RoPE, NoPE, 그리고 QK Norm의 Long Context 특성에 대한 분석. QK Norm이 Attention의 엔트로피를 높인다는 문제를 지적하고 있네요.
Analysis of the long-context characteristics of RoPE, NoPE, and QK Norm. The paper points out that QK Norm increases the entropy of attention.
#long-context #positional-encoding
The Energy Loss Phenomenon in RLHF: A New Perspective on Mitigating Reward Hacking
(Yuchun Miao, Sen Zhang, Liang Ding, Yuqi Zhang, Lefei Zhang, Dacheng Tao)
This work identifies the Energy Loss Phenomenon in Reinforcement Learning from Human Feedback (RLHF) and its connection to reward hacking. Specifically, energy loss in the final layer of a Large Language Model (LLM) gradually increases during the RL process, with an excessive increase in energy loss characterizing reward hacking.
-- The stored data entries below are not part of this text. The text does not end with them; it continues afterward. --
/-- A request of `n` bytes from one larder word to another, `done` bytes performed, with a parameter block. -/
def request (n done : Nat) (pb : List Word) : CopyReq :=
  ⟨0, 0, larder 0x100, larder 0x207, BitVec.ofNat 64 n, pb, 1 <<< 63, 0, none, done, true, none, [], none, [], 0⟩
def copySt (regs : List (Nat × Word)) (q : List CopyReq) : State := (st regs).modCore 0 fun co => { co with copyq := q }
/-- CopyInstructions: good words, words of length 0, a full FIFO, words kept from a wait. -/
theorem witness_copies :
    (let s := copySt [(4, larder 0x100), (5, larder 0x207), (6, 1)] []
     Runs (.cpy (f2 3 4 0 0)) s ∧ s.sreg 7 = 0 ∧ requestBad (s.sreg 4) (s.sreg 5) (s.sreg 6) = false ∧ s.curCore.copyq.length < 8 ∧
     s.waitOver 0 0 (.performed false) = true ∧ requestBad (s.sreg 4) (s.sreg 5) (s.sreg 7) = true) ∧
    (let s := copySt [(6, 1)] (List.replicate 8 (request 1 0 []))
     RunsAll [.cpy (f2 3 4 0 0), .cpy (f2 3 4 0 0 1), .cpst (f2 3 4 0 0), .cpst (f2 3 4 0 0 1)] s ∧
     requestBad (s.sreg 4) (s.sreg 5) (s.sreg 6) = false ∧ s.curPath.cpyKept = none ∧ 8 ≤ s.curCore.copyq.length) ∧
    (let s := (copySt [] []).modPath fun p => p.keepCpy [larder 0x100, larder 0x207, 1] []
     Runs (.cpy (f2 3 4 0 0)) s ∧ s.curPath.cpyKept = some ([larder 0x100, larder 0x207, 1], []) ∧ s.curCore.copyq.length < 8 ∧
     s.waitOver 0 0 (.performed false) = true) := by
  refine ⟨?_, ?_, ?_⟩ <;> decide +kernel
/-- `cpwait` of transfer 2 of channel 1, of which 3 have been issued and 2 or 1 are done; no handle; a handle of the future. -/
theorem witness_copy_waits :
    (let s := fun (d : BitVec 32) => stWith [(1, 0x8000000100000002), (2, 0x8000000100000009), (3, 2)] fun sl =>
       { sl with issued := [(1, 3)], done := [(1, d)] }
     (∀ i ∈ [Instr.cpwait (f2 5 1 0 0), .cpwait (f2 5 2 0 0), .cpwait (f2 5 3 0 0)], Runs i (s 2) ∧ Runs i (s 1)) ∧
     (s 2).curSlot.issuedOf 1 = 3 ∧ (s 2).curSlot.doneOf 1 = 2 ∧ (s 1).curSlot.doneOf 1 = 1 ∧ (s 1).isTask = false ∧
     (2#32 - 2).toNat < 2 ^ 31 ∧ 2 ^ 31 ≤ (1#32 - 2).toNat ∧ (3#32 - 2).toNat < 2 ^ 31 ∧ 2 ^ 31 ≤ (3#32 - 9).toNat) ∧
    (let s := (taskSt [(1, 0x8000000100000002)]).modSlot 0 62 fun sl => { sl with issued := [(1, 3)], done := [(1, 1)] }
     Runs (.cpwait (f2 5 1 0 0)) s ∧ s.isTask = true ∧ s.curSlot.doneOf 1 = 1) := by
  refine ⟨?_, ?_⟩ <;> decide +kernel
/-- A `cpwait` whose handle another path has overwritten since it issued. -/
theorem witness_copy_wait_kept :
    let s := (stWith [(1, 9)] fun sl => { sl with issued := [(1, 3)], done := [(1, 2)] }).modPath fun p =>
      { p with kept := some ⟨[(1, 0x8000000100000002)], [], []⟩ }
    let u := s.withRegs ⟨[(1, 0x8000000100000002)], [], []⟩
    s.curSlot.state = .active ∧ s.cur.pathQ = false ∧ s.gate (.cpwait (f2 5 1 0 0)) = none ∧ s.sreg 5 = u.sreg 5 ∧
    field (u.sreg 1) 34 29 = 0 ∧ (u.curSlot.issuedOf 1 - 2).toNat < 2 ^ 31 ∧ (u.curSlot.doneOf 1 - 2).toNat < 2 ^ 31 := by decide +kernel
theorem witness_multicast :
    ([1, 255].all fun (n : Nat) =>
      let s := st [(1, BitVec.ofNat 64 n), (2, larder 0x1000)]
      Runs (.mcjoin (f2 3 1 2 0)) s ∧ s.joinTrap (s.sreg 2) = none ∧ (s.sreg 1).toNat = n ∧ s.mcEntry n = none ∧
      s.curCore.mcast.length < 16 ∧ s.multicasting 0 n = false ∧ Runs (.mcleave (f2 3 1 0 0)) s ∧ (s.mcEntry n).any s.mcMine = false) ∧
    (let s := (st [(1, 17), (2, larder 0x1000)]).modCore 0 fun co => { co with mcast := (List.range 16).map fun i => ⟨i + 1, 1, 0, 0, true⟩ }
     Runs (.mcjoin (f2 3 1 2 0)) s ∧ s.mcEntry 17 = none ∧ 16 ≤ s.curCore.mcast.length) ∧
    (let s := (st [(1, 17), (2, larder 0x1000)]).modCore 0 fun co => { co with mcast := [⟨17, 0, 0, 0, true⟩] }
     RunsAll [.mcleave (f2 3 1 0 0), .mcjoin (f2 3 1 2 0)] s ∧ s.curPath.mcDone = false ∧ s.joinTrap (s.sreg 2) = none ∧
     (s.mcEntry 17).any s.mcMine = true) ∧
    (let s := (st [(1, 17)]).modPath fun p => { p with buf := [(mcSent, 0)] }
     RunsAll [.mcleave (f2 3 1 0 0), .mcjoin (f2 3 1 2 0)] s ∧ s.isGroup = true ∧ s.curPath.mcDone = true) := by
  refine ⟨?_, ?_, ?_, ?_⟩ <;> decide +kernel
/-- The checks of a stretch are passed, as a test that can be evaluated. -/
def passed : CopyCheck → Bool
  | .ok => true
  | _ => false
theorem of_passed {x : CopyCheck} (h : passed x = true) : x = .ok := by
  cases x <;> first | rfl | exact absurd h Bool.false_ne_true
/-- The state of the checks of the line below, its pieces, and what they need. -/
def copyU : State :=
  ((copySt [] [request 16 0 []]).installAll 0
    ((dwPieces (larder 0x100) 16).map fun p => { addr := p.1, size := p.2, align := 1, rd := true, wr := false })).installAll 0
      [{ addr := larder 0x207, size := 16, align := 1, rd := false, wr := true }]
abbrev copyPieces : List (Word × Nat) := dwPieces (larder 0x100) 16
abbrev copyGood (p : Word × Nat) : Prop :=
  let s := copySt [] [request 16 0 []]
  let who := s.copyWho 0 (request 16 0 [])
  let src : Home := ⟨0, 2 ^ 48 + aOff p.1, 0⟩
  passed (copyU.copyCheck who (s.partOf 0) p.1 p.2 false) = true ∧ copyU.copyHome who p.1 p.2 false = src ∧ s.across src = false ∧
    s.poisonedIn src.loc p.2 = false
/-- CopyEngine: a line of two doublewords that arrives at an odd address. -/
theorem witness_copy_line :
    let r := request 16 0 []
    let s := copySt [] [r]
    let who := s.copyWho 0 r
    let dst : Home := ⟨0, 2 ^ 48 + 0x207, 0⟩
    let src := fun (a : Word) => (⟨0, 2 ^ 48 + aOff a, 0⟩ : Home)
    let ps := dwPieces r.w0 16
    let u := (s.installAll 0 (ps.map fun p => { addr := p.1, size := p.2, align := 1, rd := true, wr := false })).installAll 0
      [{ addr := r.w1, size := 16, align := 1, rd := false, wr := true }]
    (s.input.a = 0 ∧ s.input.b = 0 ∧ (s.core 0).copyHead 0 = some r ∧ (s.core 0).copyFaulted = [] ∧ r.mctag = 0 ∧ r.fe = false ∧
      r.done < r.len ∧ min (r.len - r.done) (64 - r.w1.toNat % 64) = 16 ∧ (s.core 0).copyBusy s.clk = false ∧ s.copyOther 0 0 = false) ∧
    (∀ p ∈ ps, u.copyCheck who (s.partOf 0) p.1 p.2 false = .ok ∧ u.copyHome who p.1 p.2 false = src p.1 ∧
      s.across (src p.1) = false ∧ s.poisonedIn (src p.1).loc p.2 = false) ∧
    (u.copyCheck who (s.partOf 0) r.w1 16 true = .ok ∧ u.copyHome who r.w1 16 true = dst ∧ s.across dst = false ∧
      s.poisonedIn dst.loc 16 = false) ∧
    ServesNow u (ps.map (fun p => ((src p.1).loc, p.2)) ++ [(dst.loc, 16)]) ∧ s.shelfOf (2 ^ 48 + 0x200) = [] :=
  ⟨by decide +kernel,
    fun p hp =>
      have h := (by decide +kernel : ∀ p ∈ copyPieces, copyGood p) p hp
      ⟨of_passed h.1, h.2⟩,
    ⟨of_passed (by decide +kernel), by decide +kernel⟩, servesNow_of (by decide +kernel), by decide +kernel⟩
/-- CopyEngine: a finished request in each kind of mode; an abandoned one; a fault that a slot takes; a delivered line; a tag with and
without a request in progress. -/
theorem witness_copy_ends :
    (∀ e ∈ [([], 4), ([0, 0x40000], 0), ([1, toCore0], 1)], let r := request 1 1 e.1; let s := copySt [] [r]
      (s.core s.input.a).copyHead s.input.b = some r ∧ (s.slot 0 r.slot).gen = r.gen ∧ s.input.flag = false ∧ r.done = r.len ∧
      r.awaited = 0 ∧ r.mode = e.2 ∧ (r.mode = 1 → tagPkg (destWord (r.pbWord 1)) = s.pkgId.toNat)) ∧
    (let r := { request 9 1 [] with fault := some (0x08, larder 0x108, 0) }
     let s := { copySt [] [r] with input := { flag := true } }
     (s.core s.input.a).copyHead s.input.b = some r ∧ s.input.flag = true ∧ r.fault.isSome = true ∧ r.mode = 4) ∧
    (let r := { request 9 1 [] with fault := some (0x08, larder 0x108, 0) }
     let s := (copySt [] [r]).modSlot 0 0 fun sl => { sl with copyFaults := [0] }
     (s.slot s.input.a s.input.b).copyFaults = [0] ∧ (s.slot 0 0).state = .active ∧
     (s.core 0).copyq.find? (fun x => x.chan = 0 && x.slot = 0 && x.fault ≠ none) = some r) ∧
    (let s := { st [] with input := { b := 17, c := 6, body := .bytes [1, 2] } }
     s.input.body = .bytes [1, 2] ∧ s.input.flag = false ∧ s.input.word = 0 ∧ s.mcBase 0 17 s.input.d + 6 = 6 ∧ s.poison = [] ∧
     s.shelfOf (2 ^ 48) = [] ∧ serves s [(2 ^ 48 + 6, 2)] = true) ∧
    (∀ b ∈ [false, true],
      let s := copySt [] (if b then [{ request 8 0 [] with w2 := 8 + 17 * 2 ^ 32, members := [0] }] else [])
      s.multicasting (coreDie s.input.a) 17 = b) := by
  refine ⟨?_, ?_, ?_, ?_, ?_⟩ <;> decide +kernel
/-- CopyEngine: a finished and an abandoned request in modes 1, 2 and 3; a barrier that is valid, one that is not, one that has been
invalid since the acceptance. -/
theorem witness_copy_modes :
    (∀ e ∈ [([2, fkHandle 0 0 0 9], false), ([2, fkHandle 0 0 0 9], true), ([1, toCore0], true)],
      let r := { request 8 8 e.1 with fault := if e.2 then some (0x0C, 0, 0) else none }
      let s := { copySt [] [r] with input := { flag := e.2 } }
      (s.core 0).copyHead 0 = some r ∧ (s.slot 0 0).gen = r.gen ∧ r.mode = field (r.pbWord 0) 0 3 ∧
      (s.core 0).fkOut.contains (r.slot, r.pbWord 1) = false ∧ fkPkg ((s.core 0).fwdLookup (r.pbWord 1)) = s.pkgId.toNat ∧ r.fault.isSome = e.2) ∧
    (∀ e ∈ [(({ exp := 2, initexp := 2 } : Bar), true), ({ exp := 1, initexp := 1 }, true), ({ valid := false }, false),
        ({ exp := 2, initexp := 2, gen := 3, lastinv := 2 }, false)],
      let r := { request 8 8 [3 + 5 * 65536] with team := some 3, barGen := 1 }
      let s := (barSt [] e.1).modCore 0 fun co => { co with copyq := [r] }
      (s.core 0).copyHead 0 = some r ∧ r.mode = 3 ∧ (s.team? 3).map (fun t => t.bar (field (r.pbWord 0) 16 4)) = some e.1 ∧
      (e.1.valid && !genBefore r.barGen e.1.lastinv) = e.2) := by
  refine ⟨?_, ?_⟩ <;> decide +kernel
Beyond empirical analysis, we further provide a theoretical foundation by proving that, under mild conditions, the increased energy loss reduces the upper bound of contextual relevance in LLMs, which is a critical aspect of reward hacking as the reduced contextual relevance typically indicates overfitting to reward model-favored patterns in RL. To address this issue, we propose an Energy loss-aware PPO algorithm (EPPO) which penalizes the increase in energy loss in the LLM's final layer during reward calculation to prevent excessive energy loss, thereby mitigating reward hacking. We theoretically show that EPPO can be conceptually interpreted as an entropy-regularized RL algorithm, which provides deeper insights into its effectiveness. Extensive experiments across various LLMs and tasks demonstrate the commonality of the energy loss phenomenon, as well as the effectiveness of EPPO in mitigating reward hacking and improving RLHF performance.
RLHF 과정에서 마지막 레이어의 입력과 출력의 차이(Energy Loss)가 증가하는데, 이 Energy Loss의 급격한 증가가 Reward Hacking과 관련이 있다는 연구. 이를 억제해서 Reward Hacking을 감소시키려는 시도를 했습니다. 결과적으로는 Entropy regularization과 이어지네요.
This study shows that during the RLHF process, the difference between input and output of the last layer (energy loss) increases, and a rapid increase in this energy loss is associated with reward hacking. The researchers attempted to mitigate reward hacking by suppressing this increase. Their approach ultimately connects to entropy regularization.